Abstract: A Descriptive Analysis of Health Influencer Videos on YouTube in the Ostomy Community

◆ Sarah Bell, University of Illinois at Urbana-Champaign

The expansion of YouTube into the mainstream media and its place as the second most-used website in the world makes it a prime place for health information seeking. However, content can be created and uploaded by anyone and thus, the threat of misinformation on YouTube is high. Although medical researchers have established that YouTube videos can promote accurate information, videos by non-professionals promote generally inaccurate or misleading information. Yet, these videos often receive more views and higher relevance rankings on YouTube. To better understand this phenomenon, a descriptive study was used. The study focused on videos created by non-health professionals in the Ostomy community. The goal of this study was to thoroughly describe the innate features of the videos using media richness theory, and to describe social support and illness narrative using the framework of social presence theory.
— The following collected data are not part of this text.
theorem refuses_wordNeed {ok : Word → Bool} {x y : Byte} (h : ok (word2 x y) = false)
    (rest : List Byte) : Refuses (word >>= fun w => need (ok w) w) (x :: y :: rest) :=
  refuses_word_then (f := fun w => need (ok w) w) (need_false h _) rest

theorem wordNeed_ok {ok : Word → Bool} {x y : Byte} (h : ok (word2 x y) = true) (field : Nat)
    (rest : List Byte) : (word >>= fun w => need (ok w) w) { field, bytes := x :: y :: rest } =
      .ok (word2 x y, { field, bytes := rest }) := by
  rw [bind_ok (word_ok field x y rest), need_true h]
  rfl

/-- A signed field of two bytes is never outside its range. -/
theorem sint2_ok (x y : Byte) (field : Nat) (rest : List Byte) :
    sint2 (-32768) 32767 { field, bytes := x :: y :: rest } =
      .ok ((word2 x y).toInt, { field, bytes := rest }) := by
  have hlo : -32768 ≤ (word2 x y).toInt := BitVec.le_toInt _
  have hhi : (word2 x y).toInt < 32768 := BitVec.toInt_lt
  unfold sint2
  rw [bind_ok (word_ok field x y rest), need_true (by simp; omega)]
  rfl
end

/-! ### Requests that reach a function -/

/-- The request is answered BAD_REQUEST with the field's number, and nothing else happens. -/
abbrev FormRefused (s : State) (src dst : Word) (tag : Byte) (i : Instr) (field : Nat) : Prop :=
  exec i s = answered s s.run { src, dst, tag } (.badRequest, det field) []

theorem withForm_error {α : Type} {p : Parse α} {body : List Byte} {n : Nat}
    (h : p.run' 1 body = .error n) (r : Run) (k : α → Reply) : withForm p body r k = badForm r n := by
  simp only [withForm, h]

/-- The highest code a function takes. -/
def codesTaken : Function → Nat
  | .axis _ => 7
  | .plan | .zone _ | .monitor _ => 3
  | .door _ | .calls | .lines => 2

/-- A code the function does not take (R22). -/
theorem functionRequest_unknown (c : Tables) (r : Run) (f : Function) {code : Nat}
    (h : code = 0 ∨ codesTaken f < code) (body : List Byte) :
    functionRequest c r f code body = badForm r 0 := by
  rcases h with rfl | h
  · cases f <;> rfl
  · obtain ⟨m, rfl⟩ : ∃ m, code = codesTaken f + (m + 1) := ⟨code - codesTaken f - 1, by omega⟩
    cases f <;> simp only [codesTaken, Nat.add_comm _ (m + 1)] <;> rfl

section
variable {s : State} {src dst : Word} {tag : Byte} {f : Function} {n : Nat} {body : List Byte}

theorem requested_refused (h : Reaches s dst f) (code : Byte)
    (hq : functionRequest s.cfg s.run f code.toNat body = badForm s.run n)
    (hl : body.length ≤ 239 := by simp only [List.length_cons, List.length_nil] <;> omega) :
    s.requested src dst tag code body =
      answered s s.run { src, dst, tag } (.badRequest, det n) [] := by
  rw [requested_reaches h src tag code hl, hq]
  rfl

theorem move_refused {a : Fin 6} (h : Reaches s dst (.axis a)) (hp : formMove.run' 1 body = .error n)
    (hl : body.length ≤ 239 := by simp only [List.length_cons, List.length_nil] <;> omega) :
    FormRefused s src dst tag (.move src dst tag body) n :=
  requested_refused h 1 (withForm_error hp _ _) hl

theorem derate_refused {a : Fin 6} (h : Reaches s dst (.axis a)) (hp : formDerate.run' 1 body = .error n)
    (hl : body.length ≤ 239 := by simp only [List.length_cons, List.length_nil] <;> omega) :
    FormRefused s src dst tag (.derate src dst tag body) n :=
  requested_refused h 7 (withForm_error hp _ _) hl

theorem planStart_refused (h : Reaches s dst .plan) (hp : formPlanStart.run' 1 body = .error n)
    (hl : body.length ≤ 239 := by simp only [List.length_cons, List.length_nil] <;> omega) :
    FormRefused s src dst tag (.planStart src dst tag body) n :=
  requested_refused h 1 (withForm_error hp _ _) hl

theorem zoneClose_refused {z : Fin 8} (h : Reaches s dst (.zone z)) (hp : formZoneClose.run' 1 body = .error n)
    (hl : body.length ≤ 239 := by simp only [List.length_cons, List.length_nil] <;> omega) :
    FormRefused s src dst tag (.zoneClose src dst tag body) n :=
  requested_refused h 1 (withForm_error hp _ _) hl

theorem setOutputRequest_refused (h : Reaches s dst .lines) (hp : formSetOutput.run' 1 body = .error n)
    (hl : body.length ≤ 239 := by simp only [List.length_cons, List.length_nil] <;> omega) :
    FormRefused s src dst tag (.linesSetOutput src dst tag body) n :=
  requested_refused h 2 (withForm_error hp _ _) hl

theorem placeCall_refused (h : Reaches s dst .calls) (hp : formPlaceCall.run' 1 body = .error n)
    (hl : body.length ≤ 239 := by simp only [List.length_cons, List.length_nil] <;> omega) :
    FormRefused s src dst tag (.placeCall src dst tag body) n :=
  requested_refused h 1 (withForm_error hp _ _) hl

theorem withdrawCall_refused (h : Reaches s dst .calls) (hp : formWithdraw.run' 1 body = .error n)
    (hl : body.length ≤ 239 := by simp only [List.length_cons, List.length_nil] <;> omega) :
    FormRefused s src dst tag (.withdrawCall src dst tag body) n :=
  requested_refused h 2 (withForm_error hp _ _) hl

/-- A request to the function with a code it does not take. -/
theorem requested_unknown (h : Reaches s dst f) (code : Byte) (hc : codesTaken f < code.toNat)
    (hl : body.length ≤ 239) : s.requested src dst tag code body =
      answered s s.run { src, dst, tag } (.badRequest, det 0) [] :=
  requested_refused h code (functionRequest_unknown _ _ f (.inr hc) body) hl
end

/-! ### Axis, zone and line forms, field by field -/

section
variable {b b' x y k : Byte} {more : List Byte}

theorem formMove_noTarget : formMove.run' 1 [] = .error 1 ∧ formMove.run' 1 [b] = .error 1 := ⟨rfl, rfl⟩

theorem formMove_target (rest : List Byte) :
    fld (sint2 (-32768) 32767) { field := 1, bytes := x :: y :: rest } =
      .ok ((word2 x y).toInt, { field := 2, bytes := rest }) := fld_ok (sint2_ok x y 1 rest)

theorem formMove_noLock : formMove.run' 1 [x, y] = .error 2 :=
  form_refused ((bind_ok (formMove_target [])).trans (refuses_bool1_nil.fld.bind 2))

theorem formMove_lock (h : 1 < k.toNat) : formMove.run' 1 (x :: y :: k :: more) = .error 2 :=
  form_refused ((bind_ok (formMove_target _)).trans ((refuses_bool1 h more).fld.bind 2))

theorem formMove_more (h : k.toNat ≤ 1) : formMove.run' 1 (x :: y :: k :: b :: more) = .error 3 :=
  form_more ((bind_ok (formMove_target _)).trans (bind_ok (fld_ok (bool1_ok h 2 _))))

theorem formDerate_missing : formDerate.run' 1 [] = .error 1 ∧ formDerate.run' 1 [b] = .error 1 :=
  ⟨rfl, rfl⟩

theorem formDerate_more : formDerate.run' 1 (x :: y :: b :: more) = .error 2 :=
  form_more (fld_ok (nat2_ok (Nat.zero_le _) (Nat.le_of_lt_succ (word2 x y).isLt) 1 _))

theorem formZoneClose_missing : formZoneClose.run' 1 [] = .error 1 := rfl

theorem formZoneClose_range (h : 1 < b.toNat) : formZoneClose.run' 1 (b :: more) = .error 1 :=
  form_refused ((refuses_bool1 h more).fld 1)

theorem formZoneClose_more (h : b.toNat ≤ 1) : formZoneClose.run' 1 (b :: x :: more) = .error 2 :=
  form_more (fld_ok (bool1_ok h 1 _))

theorem formSetOutput_output (h : 4 ≤ b.toNat) : formSetOutput.run' 1 (b :: more) = .error 1 :=
  form_refused ((refuses_fin1 h more).fld.bind 1)

theorem formSetOutput_missingLevel (h : b.toNat < 4) : formSetOutput.run' 1 [b] = .error 2 :=
  form_refused ((bind_ok (fld_ok (fin1_ok h 1 _))).trans (refuses_bool1_nil.fld.bind 2))

theorem formSetOutput_level (h : b.toNat < 4) (h' : 1 < x.toNat) :
    formSetOutput.run' 1 (b :: x :: more) = .error 2 :=
  form_refused ((bind_ok (fld_ok (fin1_ok h 1 _))).trans ((refuses_bool1 h' more).fld.bind 2))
This study analyzed videos from 39 unique channels (N= 50), the majority of the video creators were female (64%) and primarily White (88%). The number of views ranged from 19 to 2,452,050 (M= 145,253.40, SD= 385,848.73). Research question one aimed to describe the features contained within the videos (i.e., number of text insertions, images, video clips, music, and props), participants made frequent use of props (M= 4.44, SD= 4.97) and images (M= 4.82, SD= 15.24) within their video. Research question two, three, and six examined relationships related to user engagement (i.e., averaging views, likes, and comments into a single variable). A two-tailed Pearson correlation showed that the relationship between the number of features present in a video and user engagement was not significant (r = − 0.022, p = 0.880). Therefore, the number of features present in a video is not significantly related to user engagement. Research question 3 asked if there was a relationship between engagement and video production quality. A two-tailed Pearson correlation showed a significant positive relationship between these variables (r = 0.357, p = 0.011). Therefore, the production quality is significantly related to user engagement. Research question four assessed the amount of social support present within the ostomy videos. Three types of social support were measured: informational, emotional, and instrumental. Given that a driving assumption in this study was that YouTube is a source of health information, it was unsurprising that informational support was the most common type of support, present in 88% of the videos (n = 44). Finally, research question five and six explained questions about illness narrative. Using Frank’s illness typologies, restitution narratives were most frequent (n= 14, 28%); however, 40% of the videos did not contain a narrative at all. Finally, research question six asked if there were differences between types of narratives and user engagement. A one-way ANOVA showed no significant effect of narrative on engagement (F(3, 46) = 1.44, p = 0.242). Overall, these results provide a deep description into this particular community of non-professional health influencers and pave the way for more work.